Par sa prise de position dans la manière de penser l’architecture, en se référant à l’histoire de l’architecture, cette proposition a relevé le défi de traduire par le dessin l’idée d’un campus en un morceau de ville.

Le quartier des logements d’étudiants est particulier et original. La vie commune peut y être agréable, favorisée par les rencontres et la socialisation qu’induit la typologie par les circulations autour des cours intérieures.

Le jury a été très séduit par cette proposition et félicite les auteurs pour cette réflexion.

Si cet exercice de style laissait augurer d’un grand potentiel au 1er degré, notamment par la juxtaposition d’une typologie de cours pour C4 et HESAV avec une typologie de rues étroites pour les logements, au sein d’un ensemble dense favorisant la mixité et la cohabitation, il n’a pas réussi à se départir d’un certain schématisme. L’échelle devient fausse, les rues sont étriquées. L’effet «médina» n’est plus que formaliste.

La division en quatre quartiers distincts, qui faisait la force du 1er degré, a disparu au profit d’une division en deux, scindée par un grand boulevard arborisé, en contradiction avec l’échelle du quartier et qui ne mène nulle part.

(…)

En conclusion, le développement du projet a perdu de son intensité et de sa pertinence. Le morceau de ville est devenu artificiel et n’est plus à l’échelle du territoire.



5e rang – 5e prix: PAYSAGES COPRODUITS

Les différentes masses bâties correspondant à chaque entité du programme sont disposées autour d’un grand espace commun planté et composant une forme urbaine de grande dimension à l’échelle du territoire.

Un très grand bâtiment implanté le long de la route cantonale accueille le programme de C4 et de HESAV sur trois niveaux. Il compose avec les tours de logements privés un parc central public. Deux édifices à cour centrale ponctuent la composition aux extrémités Est et Ouest de la parcelle.

Le jury a apprécié l’idée forte du projet qui réside dans l’organisation du plan de C4 et de HESAV, caractérisée par de grands plateaux traversés par une rue centrale au rez-de-chaussée et ponctués d’un grand nombre de patios intérieurs, qui règlent habilement le traitement de la pente en coupe et la relation entre la rue et le parc.

Telle une ville sous une verrière, le système urbain proposé sous un même toit séduit par ses qualités spatiales, par la complexité élaborée de ses circulations et par les relations visuelles croisées qu’il génère.

La progression hiérarchique en coupe, du rez-de-chaussée au 2e étage, donne une image compréhensible du fonctionnement d’une université, avec les auditoires le long de la grande rue intérieure, la bibliothèque et autres espaces semi-publics au 1er étage et les bureaux au 2e étage.

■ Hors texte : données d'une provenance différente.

/-- A 16-bit number is read back from its two bytes. -/
theorem beAt_toBE (l r : List Byte) {i n : Nat} (hi : l.length = i) (hn : n < 2 ^ 16) : beAt (l ++ toBE 2 n ++ r) i 2 = n := by
  have bytes : toBE 2 n = [BitVec.ofNat 8 (n / 256), BitVec.ofNat 8 n] := by simp [toBE, List.range_succ]
  rw [List.append_assoc, ← hi, beAt_append_right, bytes]
  simp [beAt, slice, ofBE]
  omega

/-! ### The reply and the entry -/

/-- STATUS of the newest entry of the audit log. -/
def State.auditedStatus (s : State) : Nat := beAt (s.cmd.audit.getLastD []) 18 2

/-- A reply carries the command's status in its header (R477). -/
theorem State.beAt_replyBytes (s : State) (key b ps : List Byte) {st : Nat} (h : st < 2 ^ 16) :
    beAt (s.replyBytes key b st ps) 20 2 = st := by
  unfold State.replyBytes
  extract_lets f r
  rw [beAt_putBytes_before _ _ (by decide) (by simp [r, slice_length]; omega)]
  have fields : r = (toBE 2 0x504C ++ [1] ++ toBE 1 f ++ slice b 4 4 ++ toBE 2 s.hiveId ++ slice b 10 6 ++ toBE 4 ps.length)
      ++ toBE 2 st ++ ([0, 0] ++ pkNonce b ++ List.replicate 16 0 ++ ps) := by simp only [r, List.append_assoc]
  rw [fields]
  exact beAt_toBE _ _ (by simp [slice_length]) h

/-- An entry appended to the log keeps the command's status (R527). -/
theorem State.audit_auditedStatus (s : State) (type : Nat) (c : AuditCmd) (h : c.status < 2 ^ 16) :
    (s.audit type c).auditedStatus = c.status := by
  unfold State.auditedStatus State.audit
  extract_lets n hd prev chain full log s1 s2 s3 s4
  have newest : s4.cmd.audit = log := by simp only [s4, s3, s2, State.wr_cmd]
  have entry : beAt (log.getLastD []) 18 2 = c.status := by
    rw [List.getLastD_concat, beAt_append_left _ _ (by simp [hd, State.auditHead])]
    exact beAt_toBE _ _ (by simp) h
  split
  · rw [State.flag_cmd, newest, entry]
  · rw [newest, entry]

theorem State.auditedStatus_congr {s t : State} (h : t.cmd = s.cmd) : t.auditedStatus = s.auditedStatus := by
  rw [State.auditedStatus, h, State.auditedStatus]

/-! ### The end of a command from a ring -/

theorem State.ringFail_cmd (s : State) (n : Nat) : (s.ringFail n).cmd = s.cmd := by
  rw [State.ringFail, State.flag_cmd, State.setBit_cmd]

theorem State.hostPut_cmd (s : State) (a : Nat) (b : List Byte) : (s.hostPut a b).cmd = s.cmd := by
  unfold State.hostPut
  split <;> rfl

theorem State.sendVec_cmd (s : State) (v : Nat) : (s.sendVec v).cmd = s.cmd := by rw [State.sendVec_eq]

/-- A reply written to a ring, or lost on its way there, touches nothing of the sequencer (R487). -/
theorem State.sendReply_ring_cmd (s : State) (n i : Nat) (urgent : Bool) (r : List Byte) :
    (s.sendReply (.ring n i) urgent r).cmd = s.cmd := by
  unfold State.sendReply
  dsimp only
  split
  · exact s.ringFail_cmd n
  · split
    · exact (State.ringFail_cmd _ n).trans (s.flag_cmd _ _)
    · rw [State.sendVec_cmd, State.hostPut_cmd, State.hostPut_cmd]

theorem State.countReply_cmd (s : State) (st : Nat) : (s.countReply st).cmd = s.cmd := s.count_cmd _ _
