-- ==== Sys2Proof/WellFormed.lean ====
section
/-! DEFINITION. Well-formedness of a command's fields: the checks of 30_encoding.md R35 and R39, one name each. -/

namespace Sys2Proof

/-- `op` names an operation: 0x0, 0xE and 0xF are illegal (30_encoding.md R37, R39). -/
def CmdFields.opOk (f : CmdFields) : Bool := 1 ≤ f.op.toNat && f.op.toNat ≤ 13

/-- `rsv` is 0 (30_encoding.md R35). -/
def CmdFields.rsvOk (f : CmdFields) : Bool := f.rsv == 0

/-- `sel` is 0..2 for DEC and DEB and 0 for every other op (30_encoding.md R35, R36). -/
def CmdFields.selOk (f : CmdFields) : Bool :=
  if f.op == 0x1 || f.op == 0x7 then f.sel != 3 else f.sel == 0

/-- `a` is 0 for every op but SYNC (30_encoding.md R35). -/
def CmdFields.aOk (f : CmdFields) : Bool := f.op == 0xC || f.a == 0

/-- `b` is 0 for every op but SYNC (30_encoding.md R35). -/
def CmdFields.bOk (f : CmdFields) : Bool := f.op == 0xC || f.b == 0

/-- `c` is 0 for every op but DEC, ENC, TO12, HLED, MLED, BRT and SYNC (30_encoding.md R35). -/
def CmdFields.cOk (f : CmdFields) : Bool :=
  (1 ≤ f.op.toNat && f.op.toNat ≤ 6) || f.op == 0xC || f.c == 0

/-- The fields form a legal command (30_encoding.md R39). -/
def CmdFields.wellFormed (f : CmdFields) : Bool :=
  f.opOk && f.rsvOk && f.selOk && f.aOk && f.bOk && f.cOk

/-- A command is well formed when the fields it stands for pass every check. Operands are 8-bit by their type (R42: an
operand that does not fit its field is an assembly error, not a command). -/
abbrev Instr.WellFormed (i : Instr) : Prop := i.fields.wellFormed = true

end Sys2Proof
end

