-- ==== Sys2Proof/Machine/Core.lean ====
section
/-! DEFINITION. The machine behind Host/Core.lean. -/

def Sys2Proof.core : Host.Core := { State := Sys2Proof.Machine.State, Fault := Sys2Proof.Machine.Fault,
                                    Refusal := Sys2Proof.Machine.Refusal, step := Sys2Proof.Machine.step,
                                    reset := Sys2Proof.Machine.State.reset }
end

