/-! ### `State.setOutputs` -/

@[simp] theorem State.setOutputs_params (s : State) (h : BitVec 4) (m : BitVec 6) (p : BitVec 16) : (s.setOutputs h m p).params = s.params := rfl
@[simp] theorem State.setOutputs_phase (s : State) (h : BitVec 4) (m : BitVec 6) (p : BitVec 16) : (s.setOutputs h m p).phase = s.phase := rfl
@[simp] theorem State.setOutputs_slots (s : State) (h : BitVec 4) (m : BitVec 6) (p : BitVec 16) : (s.setOutputs h m p).slots = s.slots := rfl
@[simp] theorem State.setOutputs_outHour (s : State) (h : BitVec 4) (m : BitVec 6) (p : BitVec 16) : (s.setOutputs h m p).outHour = h := rfl
@[simp] theorem State.setOutputs_outMin (s : State) (h : BitVec 4) (m : BitVec 6) (p : BitVec 16) : (s.setOutputs h m p).outMin = m := rfl
@[simp] theorem State.setOutputs_pwm (s : State) (h : BitVec 4) (m : BitVec 6) (p : BitVec 16) : (s.setOutputs h m p).pwm = p := rfl
@[simp] theorem State.setOutputs_result (s : State) (h : BitVec 4) (m : BitVec 6) (p : BitVec 16) : (s.setOutputs h m p).result = s.result := rfl
@[simp] theorem State.setOutputs_flags (s : State) (h : BitVec 4) (m : BitVec 6) (p : BitVec 16) : (s.setOutputs h m p).flags = s.flags := rfl
@[simp] theorem State.setOutputs_rtc (s : State) (h : BitVec 4) (m : BitVec 6) (p : BitVec 16) : (s.setOutputs h m p).rtc = s.rtc := rfl
@[simp] theorem State.setOutputs_busLog (s : State) (h : BitVec 4) (m : BitVec 6) (p : BitVec 16) : (s.setOutputs h m p).busLog = s.busLog := rfl
@[simp] theorem State.setOutputs_host (s : State) (h : BitVec 4) (m : BitVec 6) (p : BitVec 16) : (s.setOutputs h m p).host = s.host := rfl
@[simp] theorem State.setOutputs_env (s : State) (h : BitVec 4) (m : BitVec 6) (p : BitVec 16) : (s.setOutputs h m p).env = s.env := rfl

/-! ### `State.setRtc` -/

@[simp] theorem State.setRtc_params (s : State) (f : Field) (v : Byte) : (s.setRtc f v).params = s.params := rfl
@[simp] theorem State.setRtc_phase (s : State) (f : Field) (v : Byte) : (s.setRtc f v).phase = s.phase := rfl
@[simp] theorem State.setRtc_slots (s : State) (f : Field) (v : Byte) : (s.setRtc f v).slots = s.slots := rfl
@[simp] theorem State.setRtc_outHour (s : State) (f : Field) (v : Byte) : (s.setRtc f v).outHour = s.outHour := rfl
@[simp] theorem State.setRtc_outMin (s : State) (f : Field) (v : Byte) : (s.setRtc f v).outMin = s.outMin := rfl
@[simp] theorem State.setRtc_pwm (s : State) (f : Field) (v : Byte) : (s.setRtc f v).pwm = s.pwm := rfl
@[simp] theorem State.setRtc_result (s : State) (f : Field) (v : Byte) : (s.setRtc f v).result = s.result := rfl
@[simp] theorem State.setRtc_flags (s : State) (f : Field) (v : Byte) : (s.setRtc f v).flags = s.flags := rfl
@[simp] theorem State.setRtc_rtc (s : State) (f : Field) (v : Byte) : (s.setRtc f v).rtc = s.rtc.write (s.params.addr f).toNat v := rfl
@[simp] theorem State.setRtc_busLog (s : State) (f : Field) (v : Byte) : (s.setRtc f v).busLog = s.busLog := rfl
@[simp] theorem State.setRtc_host (s : State) (f : Field) (v : Byte) : (s.setRtc f v).host = s.host := rfl
@[simp] theorem State.setRtc_env (s : State) (f : Field) (v : Byte) : (s.setRtc f v).env = s.env := rfl

/-! ### `State.setEnv` -/

@[simp] theorem State.setEnv_params (s : State) (e : List EnvEvent) : (s.setEnv e).params = s.params := rfl
@[simp] theorem State.setEnv_phase (s : State) (e : List EnvEvent) : (s.setEnv e).phase = s.phase := rfl
@[simp] theorem State.setEnv_slots (s : State) (e : List EnvEvent) : (s.setEnv e).slots = s.slots := rfl
@[simp] theorem State.setEnv_outHour (s : State) (e : List EnvEvent) : (s.setEnv e).outHour = s.outHour := rfl
@[simp] theorem State.setEnv_outMin (s : State) (e : List EnvEvent) : (s.setEnv e).outMin = s.outMin := rfl
@[simp] theorem State.setEnv_pwm (s : State) (e : List EnvEvent) : (s.setEnv e).pwm = s.pwm := rfl
@[simp] theorem State.setEnv_result (s : State) (e : List EnvEvent) : (s.setEnv e).result = s.result := rfl
@[simp] theorem State.setEnv_flags (s : State) (e : List EnvEvent) : (s.setEnv e).flags = s.flags := rfl
@[simp] theorem State.setEnv_rtc (s : State) (e : List EnvEvent) : (s.setEnv e).rtc = s.rtc := rfl
@[simp] theorem State.setEnv_busLog (s : State) (e : List EnvEvent) : (s.setEnv e).busLog = s.busLog := rfl
@[simp] theorem State.setEnv_host (s : State) (e : List EnvEvent) : (s.setEnv e).host = s.host := rfl
@[simp] theorem State.setEnv_env (s : State) (e : List EnvEvent) : (s.setEnv e).env = e := rfl

/-! ### `State.setHost` -/

@[simp] theorem State.setHost_params (s : State) (h : List HostCmd) : (s.setHost h).params = s.params := rfl
@[simp] theorem State.setHost_phase (s : State) (h : List HostCmd) : (s.setHost h).phase = s.phase := rfl
@[simp] theorem State.setHost_slots (s : State) (h : List HostCmd) : (s.setHost h).slots = s.slots := rfl
@[simp] theorem State.setHost_outHour (s : State) (h : List HostCmd) : (s.setHost h).outHour = s.outHour := rfl
@[simp] theorem State.setHost_outMin (s : State) (h : List HostCmd) : (s.setHost h).outMin = s.outMin := rfl
@[simp] theorem State.setHost_pwm (s : State) (h : List HostCmd) : (s.setHost h).pwm = s.pwm := rfl
@[simp] theorem State.setHost_result (s : State) (h : List HostCmd) : (s.setHost h).result = s.result := rfl
@[simp] theorem State.setHost_flags (s : State) (h : List HostCmd) : (s.setHost h).flags = s.flags := rfl
@[simp] theorem State.setHost_rtc (s : State) (h : List HostCmd) : (s.setHost h).rtc = s.rtc := rfl
@[simp] theorem State.setHost_busLog (s : State) (h : List HostCmd) : (s.setHost h).busLog = s.busLog := rfl
@[simp] theorem State.setHost_host (s : State) (h : List HostCmd) : (s.setHost h).host = h := rfl
@[simp] theorem State.setHost_env (s : State) (h : List HostCmd) : (s.setHost h).env = s.env := rfl
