/-- The word of a command decodes to it when it is selected by the row that builds it from its operands. -/
theorem decodeCmd_encode_of_row {i : Instr} (k : Fin opcodeTable.length)
    (hsel : encode i &&& opcodeTable[k].mask = opcodeTable[k].pattern)
    (hbuild : opcodeTable[k].build i.fields.a i.fields.b i.fields.c = i) : decodeCmd (encode i) = .ok i := by
  have hfields : fieldsOf (encode i) = i.fields := Laws.fieldsOf_wordOf i.fields
  refine (Laws.decodeCmd_ok_iff _ i).mpr ⟨opcodeTable[k], List.getElem_mem _, ?_, ?_⟩
  · simpa [OpcodeRow.selects] using hsel
  · rw [← hfields] at hbuild
    exact hbuild.symm

/-- The word of a command decodes to it, row by row of the table (30_encoding.md R38). -/
theorem decodeCmd_encode (i : Instr) : decodeCmd (encode i) = .ok i := by
  cases i with
  | decHour c => exact decodeCmd_encode_of_row ⟨0, by decide⟩ (encode_mask8 (f := ⟨0x1, 0, 0, 0, 0, 0⟩) rfl) rfl
  | decMin c => exact decodeCmd_encode_of_row ⟨1, by decide⟩ (encode_mask8 (f := ⟨0x1, 0, 1, 0, 0, 0⟩) rfl) rfl
  | decSec c => exact decodeCmd_encode_of_row ⟨2, by decide⟩ (encode_mask8 (f := ⟨0x1, 0, 2, 0, 0, 0⟩) rfl) rfl
  | enc c => exact decodeCmd_encode_of_row ⟨3, by decide⟩ (encode_mask8 (f := ⟨0x2, 0, 0, 0, 0, 0⟩) rfl) rfl
  | to12 c => exact decodeCmd_encode_of_row ⟨4, by decide⟩ (encode_mask8 (f := ⟨0x3, 0, 0, 0, 0, 0⟩) rfl) rfl
  | hled c => exact decodeCmd_encode_of_row ⟨5, by decide⟩ (encode_mask8 (f := ⟨0x4, 0, 0, 0, 0, 0⟩) rfl) rfl
  | mled c => exact decodeCmd_encode_of_row ⟨6, by decide⟩ (encode_mask8 (f := ⟨0x5, 0, 0, 0, 0, 0⟩) rfl) rfl
  | brt c => exact decodeCmd_encode_of_row ⟨7, by decide⟩ (encode_mask8 (f := ⟨0x6, 0, 0, 0, 0, 0⟩) rfl) rfl
  | debHour => exact decodeCmd_encode_of_row ⟨8, by decide⟩ rfl rfl
  | debMin => exact decodeCmd_encode_of_row ⟨9, by decide⟩ rfl rfl
  | debSync => exact decodeCmd_encode_of_row ⟨10, by decide⟩ rfl rfl
  | inch => exact decodeCmd_encode_of_row ⟨11, by decide⟩ rfl rfl
  | incm => exact decodeCmd_encode_of_row ⟨12, by decide⟩ rfl rfl
  | btnh => exact decodeCmd_encode_of_row ⟨13, by decide⟩ rfl rfl
  | btnm => exact decodeCmd_encode_of_row ⟨14, by decide⟩ rfl rfl
  | sync a b c => exact decodeCmd_encode_of_row ⟨15, by decide⟩ (encode_mask24 (f := ⟨0xC, 0, 0, 0, 0, 0⟩) rfl) rfl
  | refresh => exact decodeCmd_encode_of_row ⟨16, by decide⟩ rfl rfl

/-- What `skipToBus` leaves is empty or begins with a completion, so an idle block takes a command at once (log 17). -/
theorem skipToBus_takes (es : List EnvEvent) :
    takesCommand (skipToBus es) = true ∧ afterTake (skipToBus es) = skipToBus es := by
  induction es with
  | nil => exact ⟨rfl, rfl⟩
  | cons e es ih =>
    cases e with
    | busDone => exact ⟨rfl, rfl⟩
    | busErr left => exact ⟨rfl, rfl⟩
    | _ => exact ih

theorem withFetchWord_toNat (s : State) (w : Word) : s.withFetchWord 32 w.toNat = s.presentWord w := by
  have hw : BitVec.ofNat 32 (w.toNat % 2 ^ 32) = w := by rw [Nat.mod_eq_of_lt w.isLt, BitVec.ofNat_toNat, BitVec.setWidth_eq]
  rw [State.withFetchWord, hw]

/-- The next step of an idle block runs the command that is presented to it when the script lets it take one. -/
theorem step_takes {s : State} {c : HostCmd} {rest : List HostCmd} {i : Instr} (hp : s.phase = .idle)
    (hh : s.host = c :: rest) (hk : takesCommand s.env = true) (hi : decodeCmd c.cmd = .ok i) :
    step s = exec i (((s.setEnv (afterTake s.env)).takeCommand c).setHost rest) := by
  simp only [step, nextAction_takes hp hk, takePresented, State.setEnv_host, hh, hi]

/-- Settles O7: `skipToBus` leaves a script at which the block takes the command, whose word decodes to it. -/
theorem presentedWordRunsNext : Obligations.PresentedWordRunsNext := by
  intro s i
  obtain ⟨htakes, hafter⟩ := skipToBus_takes s.env
  rw [withFetchWord_toNat, step_takes (s := s.presentWord (encode i)) (c := ⟨encode i, 0⟩) rfl rfl htakes
    (decodeCmd_encode i)]
  have henv : afterTake (s.presentWord (encode i)).env = skipToBus s.env := hafter
  rw [henv]
  rfl

/-! ### The values after reset -/

theorem Slots.get_reset (n : Nat) : Slots.reset.get n = Slot.reset := by
  unfold Slots.get
  split
  · rfl
  · split <;> rfl

/-- A slot that has accepted nothing accepts any event: the first one after reset (70_reset_and_hazards.md R121). -/
theorem accepts_reset (p : Params) (now : Timestamp) : accepts p Slot.reset now = true := rfl

theorem State.status_resetWith (p : Params) : (State.resetWith p).status = 0 := by
  simp [State.status, State.busy, State.resetWith, Flags.reset]

/-- Settles O13: each value is the reset state's own, and a slot that has accepted nothing accepts any event. -/
theorem resetValues : Obligations.ResetValues := by
  intro p
  refine ⟨rfl, Slots.get_reset, rfl, rfl, rfl, rfl, State.status_resetWith p, rfl, fun src now => ?_⟩
  have hslot : (State.resetWith p).slotOf src = Slot.reset := Slots.get_reset _
  rw [hslot, accepts_reset]

end Sys2Proof.Machine
end

section
/-! PROOFS. Family 20_memory.md: the RTC between commands (R24), the addresses of the transactions (R26), and the frame of the
commands that make none (R26). -/

namespace Sys2Proof.Machine

/-! ### Steps between commands -/

theorem step_rtcStep_idle {s : State} {f : Field} {v : Byte} {es : List EnvEvent} (hp : s.phase = .idle)
    (he : s.env = .rtcStep f v :: es) : step s = .next ((s.setRtc f v).setEnv es) := by
  simp only [step, nextAction, hp, he]

theorem step_wait_idle {s : State} {es : List EnvEvent} (hp : s.phase = .idle) (he : s.env = .wait :: es) :
    step s = .next (s.setEnv es) := by
  simp only [step, nextAction, hp, he]

/-- An idle block that may take a command and is presented none only passes the event that would have let it take one. -/
theorem step_nothing_presented {s : State} (hp : s.phase = .idle) (hk : takesCommand s.env = true) (hh : s.host = []) :
    step s = .next (s.setEnv (afterTake s.env)) := by
  simp only [step, nextAction_takes hp hk, takePresented, State.setEnv_host, hh]

/-- Settles O9, by the step of each event that an idle block can meet without a command. -/
theorem idleStepsFollowTheEnvironment : Obligations.IdleStepsFollowTheEnvironment := fun _ hp =>
  ⟨fun _ _ _ he => step_rtcStep_idle hp he, fun _ he => step_wait_idle hp he,
    fun hk hh => step_nothing_presented hp hk hh⟩

/-! ### The addresses of the transactions -/

/-- Every request of a command is at the address of a register (20_memory.md R26). -/
theorem mapped_busRequest (p : Params) (f : Field) (op : BusOp) : (busRequest p f op).mapped p = true := by
  cases op <;> cases f <;> simp [busRequest, BusReq.mapped, Params.addr]

/-- `t` has the parameters of `s`, and the record of `s` with transactions at register addresses behind it. -/
structure LogsMapped (s t : State) : Prop where
  params : t.params = s.params
  grows : ∃ txns, t.busLog = s.busLog ++ txns ∧ ∀ x ∈ txns, x.req.mapped s.params = true

namespace LogsMapped

theorem of_same {s t : State} (hp : t.params = s.params) (hl : t.busLog = s.busLog) : LogsMapped s t :=
  ⟨hp, [], by rw [hl, List.append_nil], fun _ hx => absurd hx List.not_mem_nil⟩

theorem trans {s t u : State} (hst : LogsMapped s t) (htu : LogsMapped t u) : LogsMapped s u := by
  obtain ⟨hparams, first, hfirst, mapped_first⟩ := hst
  obtain ⟨hparams', second, hsecond, mapped_second⟩ := htu
  refine ⟨hparams'.trans hparams, first ++ second, by rw [hsecond, hfirst, List.append_assoc], fun x hx => ?_⟩
  rcases List.mem_append.mp hx with hx | hx
  · exact mapped_first x hx
  · rw [← hparams]
    exact mapped_second x hx

theorem logTxn (s : State) (f : Field) (op : BusOp) (failed : Bool) :
    LogsMapped s (s.logTxn ⟨busRequest s.params f op, failed⟩) := by
  refine ⟨rfl, _, rfl, fun x hx => ?_⟩
  rw [List.mem_singleton.mp hx]
  exact mapped_busRequest s.params f op

/-- Taking a command is no transaction (30_encoding.md R40). -/
theorem taken (s : State) (c : HostCmd) (rest : List HostCmd) :
    LogsMapped s (((s.setEnv (afterTake s.env)).takeCommand c).setHost rest) :=
  of_same rfl rfl

end LogsMapped

/-- Of the updates of a bus command only the completion of a transaction adds to the record, resets included (log 7). -/
theorem busRel_logsMapped : BusRel (fun _ => True) (fun _ => True) LogsMapped where
  refl _ := .of_same rfl rfl
  trans := LogsMapped.trans
  suffix _ := trivial
  steps s xs _ _ := .of_same (s.rtcSteps_params xs) (s.rtcSteps_busLog xs)
  write _ _ _ _ := .of_same rfl rfl
  log := LogsMapped.logTxn
  env _ _ := .of_same rfl rfl
  phase _ _ := .of_same rfl rfl
  bus _ := .of_same rfl rfl
  dom _ := .of_same rfl rfl
  rst _ _ _ _ _ := .of_same rfl rfl

theorem exec_logsMapped {i : Instr} {s t : State} (h : exec i s = .next t) : LogsMapped s t :=
  busRel_logsMapped.exec trivial trivial (fun _ _ _ _ => trivial) (fun _ _ _ _ _ _ _ => .of_same rfl rfl)
    (fun _ _ => .of_same rfl rfl) (fun _ _ => .of_same rfl rfl) (fun _ _ _ => .of_same rfl rfl) trivial h

theorem raise_logsMapped {e : ErrorKind} {s t : State} (h : raise e s = .next t) : LogsMapped s t := by
  rw [raise_next] at h
  subst h
  exact .of_same rfl rfl

/-- Between commands the record stays; a command's step adds what its meaning adds. -/
theorem step_logsMapped {s t : State} (h : step s = .next t) : LogsMapped s t := by
  rcases step_cases h with ⟨_, f, v, es, _, rfl⟩ | ⟨_, es, _, rfl⟩ | ⟨_, l, es, _, rfl⟩ | ⟨_, _, rfl⟩ |
    ⟨_, c, rest, i, _, _, hexec⟩ | ⟨_, c, rest, e, _, _, hraise⟩ | ⟨_, _, _, _, i, _, _, hexec⟩ |
    ⟨_, _, _, _, e, _, _, hraise⟩
  · exact .of_same rfl rfl
  · exact .of_same rfl rfl
  · exact .of_same rfl rfl
  · exact .of_same rfl rfl
  · exact (LogsMapped.taken s c rest).trans (exec_logsMapped hexec)
  · exact (LogsMapped.taken s c rest).trans (raise_logsMapped hraise)
  · exact exec_logsMapped hexec
  · exact raise_logsMapped hraise

/-- Settles O18, by the cases of a step and, for a command, the record's growth through every update of its meaning. -/
theorem onlyTheThreeRegistersAreAddressed : Obligations.OnlyTheThreeRegistersAreAddressed :=
  fun _ _ h => (step_logsMapped h).grows

/-! ### The commands that make no transaction -/

/-- The codec and display commands write `result` and end, or raise DomainError. -/
theorem exec_result_or_domain {c : Byte} {i : Instr}
    (hi : i ∈ [Instr.decHour c, .decMin c, .decSec c, .enc c, .to12 c, .hled c, .mled c, .brt c]) (s : State) :
    (∃ v, exec i s = finish (s.setResult v)) ∨ exec i s = raise .domain s := by
  have checked : i ∈ [Instr.enc c, .mled c, .brt c] →
      (∃ v, exec i s = finish (s.setResult v)) ∨ exec i s = raise .domain s := fun hi => by
    by_cases hc : 59 < c.toNat
    · exact .inr (exec_above59 hc hi s)
    · exact .inl (exec_upTo59 hc hi s)
  simp only [List.mem_cons, List.not_mem_nil, or_false] at hi
  rcases hi with rfl | rfl | rfl | rfl | rfl | rfl | rfl | rfl
  · exact .inl ⟨_, rfl⟩
  · exact .inl ⟨_, rfl⟩
  · exact .inl ⟨_, rfl⟩
  · exact checked (by simp)
  · exact .inl ⟨_, rfl⟩
  · exact .inl ⟨_, rfl⟩
  · exact checked (by simp)
  · exact checked (by simp)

L’imbrication de ruelles et de patios génère un réseau interconnecté propice au travail et à la vie en communauté.

Le jury a apprécié les qualités de cette grande machine, son fonctionnement interne et sa précision structurelle.

Il relève cependant que le système proposé a son revers de la médaille; il reste très fermé sur lui-même et ne participe pas au rayonnement extérieur que ce projet emblématique devrait entretenir avec son entourage.

(…)

En conclusion, la qualité et la fonctionnalité des plans de C4 et de HESAV apportent une contribution stimulante et une idée forte à la réflexion sur la notion de campus. La réponse urbanistique et le traitement des logements d’étudiants ne sont cependant pas en adéquation.